Змея, неподвижно висевшая перед Светкой, вдруг потянулась к ней, точно любопытствуя, выплюнула жало к самому ее лицу, Юнг, забыв свои советы, прыгнул, схватил сзади головы, толстое пятнистое тулово мгновенно сползло с дерева, петлю сложило, бросило, накидывая на шею Юнгу, но промахнулось, провисло, а Юнг все давил и давил, и кольца змеиные слабели на глазах, и тогда он завернул ей голову назад, что-то хрустнуло, питон повис без жизни, как веревка.
— Крис, уводи девчонок, мы вас прикроем! — взревел Тартарен, выбросив руки, схватил пятнистые шланги сзади двух ближайших бубновых голов и сжал так, что змеи только рты разинули, вываливая наружу длинные червеподобные языки.
Крис протянул Светке руку. Змеи, шипя, потащили к нему пятнистые свои тела.
Тартарен подпрыгнул, опустился на расставленные ноги, руками возле лица замахал, выкрикивая:
— Сюда, сюда ползите, твари. Говорят, вы буйвола заваливаете? Попробуйте меня!
Змеи разом, как по команде, повернули головы, зло уставились на грузно танцующего Тартарена.
Крис схватил Светку за руку, потащил через болотце и вверх по склону.
На Тартарена упало сверху, захлестнуло шею, оплело ноги, Змеи, шипя, скользили, затягивая свои мертвые петли.
— Юнг, Тёма, — багровея, силясь разорвать узорчатые кольца, хрипел Тартарен.
Лицо его исказилось. Он стал похож на располневшего не в меру Лаокоона.
Тёма подбежал, в два удара рассек петли на шее и руках Тартарена и тут же сам был спеленут упавшими на него сверху чешуйчатыми кольцами.

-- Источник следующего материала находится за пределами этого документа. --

-- ==== Sys2Proof/Syntax.lean ====
section
/-! DEFINITION. The instructions and steps of the SZ4180. -/

namespace Sys2Proof

/-- Type codes 0x0 to 0xC of R163. The B format of an MMA uses codes 0 to 7 (R284). -/
inductive Ty where
  | n8 | n16 | n32 | n64 | i8 | i16 | i32 | i64 | f32 | f64 | f16 | bf16 | b128
  deriving DecidableEq, Repr

/-- The special registers of R50. -/
inductive SReg where
  | lane | slice | gang | ngang | gwidth
  | block | blockX | blockY | blockZ | gridX | gridY | gridZ
  | core | cluster | clockL | clockH | epend | emask | evslot | deadL | deadH
  | dstartL | dstartH | dxm | dwm | dext | drc | drl | fstat | loopd | cbstat
  | edview (n : Fin 8) | gstat (n : Fin 8) | glim (n : Fin 8)
  deriving DecidableEq, Repr

/-- The values of an operand field that R159 does not reserve. -/
inductive Operand where
  /-- class 00: v0 to v255 -/
  | v (i : BitVec 8)
  /-- class 01: s0 to s63 -/
  | s (i : BitVec 6)
  /-- class 10, 0x00 to 0x07: p0 to p7 -/
  | p (i : BitVec 3)
  /-- class 10, 0x10 to 0x1F: accumulator tiles -/
  | tile (i : BitVec 4)
  /-- class 10, 0x20 to 0x2F: event slots -/
  | slot (i : BitVec 4)
  /-- class 10, 0x30 to 0x37: range guards -/
  | guard (i : BitVec 3)
  /-- class 10, from 0x40: special registers -/
  | sr (r : SReg)
  /-- class 11, index 0: the literal -/
  | lit
  deriving DecidableEq, Repr

/-- The fields of an instruction word other than OP and FN (R157). The guard is p[pred] XOR neg. -/
structure Fields where
  neg : Bool
  pred : BitVec 3
  yld : Bool
  keep : Bool
  ra : Bool
  rb : Bool
  d : Operand
  a : Operand
  b : Operand
  ty : Ty
  md : BitVec 4
  sat : Bool
  fa : Bool
  fb : Bool
  x : Bool
  imm : BitVec 32
  deriving DecidableEq, Repr

/-- The order codes FN[5:4] of ATOM and CAS (R169). -/
inductive Order where
  | plain | acq | rel | ar
  deriving DecidableEq, Repr

/-- The cause codes of R334 that the device raises in a compute thread or an engine. -/
inductive Cause where
  | zeroWord | illegalOpcode | reservedField | operandClass | registerRange | emptyRegister | badTarget
  | loopOverflow | misaligned | addressRange | scratchRange | paramRange | pageAbsent | pageRead
  | pageWrite | pageDirty | pagePrivilege | fetchFault | walkFormat | physHole | remoteUnreachable
  | hostAccess | dataPoison | accPoison | walkPoison | fetchPoison | barrierStale | barrierPoison
  | mailboxRange | mailboxCorrupt | eventToken | monitorHome | waitTimeout | editionSlot | copyRecord
  | copyPart | copyBatch | matrixBind | matrixMismatch | rangeGuard | draftLivelock | breakpoint
  | softwareTrap
  deriving DecidableEq, Repr

/-- The read-modify-writes of the RISC-V A extension (R309). -/
inductive AmoOp where
  | swap | add | xor | and | or | min | max | minu | maxu
  deriving DecidableEq, Repr

/-- A porter's load, store or AMO, as RV64GC has them (R309): `w` is log2 of the bytes. -/
inductive PorterAccess where
  | load (w : Fin 4) (unsigned : Bool) (rd rs1 : BitVec 5) (off : BitVec 12)
  | store (w : Fin 4) (rs1 rs2 : BitVec 5) (off : BitVec 12)
  | fload (dbl : Bool) (rd rs1 : BitVec 5) (off : BitVec 12)
  | fstore (dbl : Bool) (rs1 rs2 : BitVec 5) (off : BitVec 12)
  | loadReserved (dbl aq rl : Bool) (rd rs1 : BitVec 5)
  | storeConditional (dbl aq rl : Bool) (rd rs1 rs2 : BitVec 5)
  | amo (op : AmoOp) (dbl aq rl : Bool) (rd rs1 rs2 : BitVec 5)
  deriving DecidableEq, Repr

/-- Who writes a register of the device register space (R345, R381): the host, through a function, or a porter. -/
inductive Writer where
  | host
  | porter (cl : Nat)
  deriving DecidableEq, Repr

/-- What a register write names: a dword of the device register space by physical address, a porter CSR by cluster and
number, or a dword of the boot staging window (R385) by offset. -/
inductive RegTarget where
  | mmio (pa : Nat)
  | csr (cl num : Nat)
  | window (off : Nat)
  deriving DecidableEq, Repr

/-- A request over Pamon Link (R374 to R376). `op` numbers the operations as R247 numbers FN[3:0], 8 and 9 the float MIN
and MAX of R277; `poison` is an engine's write of a poisoned element (R279). -/
inductive RemoteOp where
  | read (size : Nat)
  | write (size data : Nat)
  | atom (op : Nat) (ty : Ty) (b : Nat)
  | cas (ty : Ty) (b c : Nat)
  | red (op : Nat) (ty : Ty) (b : Nat)
  | reduce (rop : Nat) (ty : Ty) (b : Nat) (core use epoch chunk : Nat)
  | poison (size : Nat)
  deriving DecidableEq, Repr

/-- A storage element in which a bit error arises (R404). -/
inductive ErrPlace where
  | hbm (pa : Nat)
  | l2 (pa : Nat)
  | scratch (blk : Nat) (odd : Bool) (off : Nat)
  | vreg (key lane reg : Nat)
  | sreg (key slice reg : Nat)
  | pred (key lane reg : Nat)
  | tile (core t : Nat)
  | monitor (i : Nat)
  | cache (core line : Nat)
  | queueSram (cl : Nat)
  | mgmtSram
  | engine (core use chunk elem pa : Nat)
  | tlb (core i : Nat)
  | walks (cl i : Nat)
  | spare (core quad : Nat)
  deriving DecidableEq, Repr

/-- A host access over CXL.mem (R369, R370): a read that leaves the half in the host's caches or not, a write, or the host's RMW once it
owns the half: new bytes put in the place of those it found. -/
inductive HostOp where
  | read (own : Bool)
  | write (data : Nat)
  | rmw (old new : Nat)
  deriving DecidableEq, Repr
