-- ==== Sys2Proof/Machine/Transcend.lean ====
section
/-! DEFINITION. Enclosures of 2^x, log2 x, sin πx, cos πx and tanh x in integers, for the error bounds of R75: a value lies between two
integers in units of 2^-320, or in these units times a power of two. -/

namespace Sys2Proof.Machine

/-- The unit of the enclosures: 1 is 2^320. -/
def encUnit : Nat := 2 ^ 320

/-- π and ln 2 in these units, rounded down. -/
def encPi : Nat := 0x3243F6A8885A308D313198A2E03707344A4093822299F31D0082EFA98EC4E6C89452821E638D01377
def encLn2 : Nat := 0xB17217F7D1CF79ABC9E3B39803F2F6AF40F343267298B62D8A0D175B8BAAFA2BE7B876206DEBAC98

/-- An enclosure: the value lies between lo × 2^k and hi × 2^k. -/
structure Enclosure where
  lo : Nat
  hi : Nat
  k : Int
  deriving DecidableEq, Repr

/-- A value in units of 2^-320 computed by one of the sums below, whose rounding errors stay under 2^64 units. -/
def encAround (x : Nat) (k : Int) : Enclosure := ⟨x - 2 ^ 64, x + 2 ^ 64, k - 320⟩

/-- The exponential series at r below 1: n further terms after `term`, the j-th. -/
def expTerms (r : Nat) : Nat → Nat → Nat → Nat
  | 0, _, term => term
  | n + 1, j, term => term + expTerms r n (j + 1) (term * r / (encUnit * j))

/-- e^r for r below 1, in units. -/
def encExp (r : Nat) : Nat := expTerms r 80 1 encUnit

/-- m × 2^e in units, rounded down. -/
def encOf (m : Nat) (e : Int) : Nat := if 0 ≤ e + 320 then m * 2 ^ (e + 320).toNat else m / 2 ^ (-(e + 320)).toNat

/-- 2^(±m × 2^e): the fraction above the next integer below, exponentiated, and that integer as a power of two. -/
def encEx2 (neg : Bool) (m : Nat) (e : Int) : Enclosure :=
  let x : Int := if neg then -(encOf m e : Int) else (encOf m e : Int)
  encAround (encExp ((x % (encUnit : Int)).toNat * encLn2 / encUnit)) (x / (encUnit : Int))

/-- The series of atanh at y, from the term y^(2j+1) on. -/
def atanhTerms (y2 : Nat) : Nat → Nat → Nat → Nat
  | 0, _, _ => 0
  | n + 1, j, p => p / (2 * j + 1) + atanhTerms y2 n (j + 1) (p * y2 / encUnit)

/-- The magnitude and the sign of log2 (m × 2^e). -/
def encLg2 (m : Nat) (e : Int) : Bool × Enclosure :=
  let b := 2 ^ Nat.log2 m
  let y := encUnit * (m - b) / (m + b)
  let a := 2 * atanhTerms (y * y / encUnit) 110 0 y * encUnit / encLn2
  let v : Int := (e + Nat.log2 m) * (encUnit : Int) + (a : Int)
  (decide (v < 0), encAround v.natAbs 0)

/-- The alternating series of the sine at a, from a given term on. -/
def sinTerms (a2 : Nat) : Nat → Nat → Int → Int
  | 0, _, _ => 0
  | n + 1, j, term => term + sinTerms a2 n (j + 1) (-(term * (a2 : Int) / ((encUnit * ((2 * j + 2) * (2 * j + 3)) : Nat) : Int)))

/-- sin (π t × 2^e) for an argument of at most π/2. -/
def encSin (t : Nat) (e : Int) : Enclosure :=
  let a := if 0 ≤ e then encPi * t * 2 ^ e.toNat else encPi * t / 2 ^ (-e).toNat
  encAround (sinTerms (a * a / encUnit) 60 0 (a : Int)).toNat 0

/-- sin (π m × 2^e) for an argument that is no multiple of 0.5, so that e is below −1: sign and magnitude. -/
def encSinPi (m : Nat) (e : Int) : Bool × Enclosure :=
  let one := 2 ^ (-e).toNat
  let r := m % (2 * one)
  let n := decide (one < r)
  let r := if n then r - one else r
  (n, encSin (if one < 2 * r then one - r else r) e)

/-- cos (π m × 2^e) for such an argument: sign and magnitude. -/
def encCosPi (m : Nat) (e : Int) : Bool × Enclosure :=
  let one := 2 ^ (-e).toNat
  let r := m % (2 * one)
  let r := if one < r then 2 * one - r else r
  if one < 2 * r then (true, encSin (2 * r - one) (e - 1)) else (false, encSin (one - 2 * r) (e - 1))

/-- tanh of a positive argument, (1 − t) / (1 + t) with t = e^(−2x). -/
def encTanh (m : Nat) (e : Int) : Enclosure :=
  let a := if 8 ≤ e + Nat.log2 m then 512 * encUnit else 2 * encOf m e
  let t := encUnit * encUnit / encExp (a % encLn2) / 2 ^ (a / encLn2)
  encAround ((encUnit - t) * encUnit / (encUnit + t)) 0

/-! ## The bound -/

/-- a × 2^ea ≤ b × 2^eb. -/
def leScaled (a : Nat) (ea : Int) (b : Nat) (eb : Int) : Bool :=
  let s := min ea eb
  decide (a * 2 ^ (ea - s).toNat ≤ b * 2 ^ (eb - s).toNat)

/-- The pattern y has the sign and lies within b ulps of a value of the enclosure (R75). -/
def Enclosure.within (v : Enclosure) (F : FpFormat) (neg : Bool) (b y : Nat) : Bool :=
  match decodeFP F y false with
  | .num n my ey =>
    let q := max (v.k + Nat.log2 v.hi - F.mbits) F.qmin
    let s := min (min ey v.k) q
    let at_ (x : Nat) (e : Int) : Nat := x * 2 ^ (e - s).toNat
    n == neg && decide (at_ my ey ≤ at_ v.hi v.k + at_ b q ∧ at_ v.lo v.k ≤ at_ my ey + at_ b q)
  | _ => false

/-- Every value of the enclosure exceeds the largest finite one. -/
def Enclosure.over (v : Enclosure) (F : FpFormat) : Bool := !leScaled v.lo v.k F.maxMant F.qmax

/-- Every value of the enclosure lies below half the smallest subnormal. -/
def Enclosure.vanishes (v : Enclosure) (F : FpFormat) : Bool := !leScaled 1 (F.qmin - 1) v.hi v.k

/-- Every value of the enclosure lies below the smallest normal. -/
def Enclosure.tiny (v : Enclosure) (F : FpFormat) : Bool := !leScaled (2 ^ F.mbits) F.qmin v.hi v.k

end Sys2Proof.Machine
end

Юнг, чувствуя, как кто-то тянет его за ногу, успел дотянуться до Тартарена, разрывавшего на себе гада с блестящим пятнистым узором, подхватил, как канат, обрывок разрезанной Тёмой змеи.
Дернул на себя — из пореза брызнуло черным. И тут же головы бубновые, плевавшие раздвоенными языками со всех сторон, шарахнулись от него, и узел на ногах ослаб.
Юнг взмахнул змеиным телом как бичом, удавы, шипя, поползли в стороны.
— Крови собственной они боятся. Руби их, Тёма!
Повторять не надо было. Тёма, разжав слабеющую хватку, кольнул ту, что давила его, высвободил руку и пошел рубить и колоть куда попало, выбивая черные фонтаны из лопающихся шлангов, а Тартарен сгреб в охапку, сколько смог, пятнистых обрубков, стал махать ими направо и налево, пробивая сквозь скользящие змеиные тела дорогу через болото.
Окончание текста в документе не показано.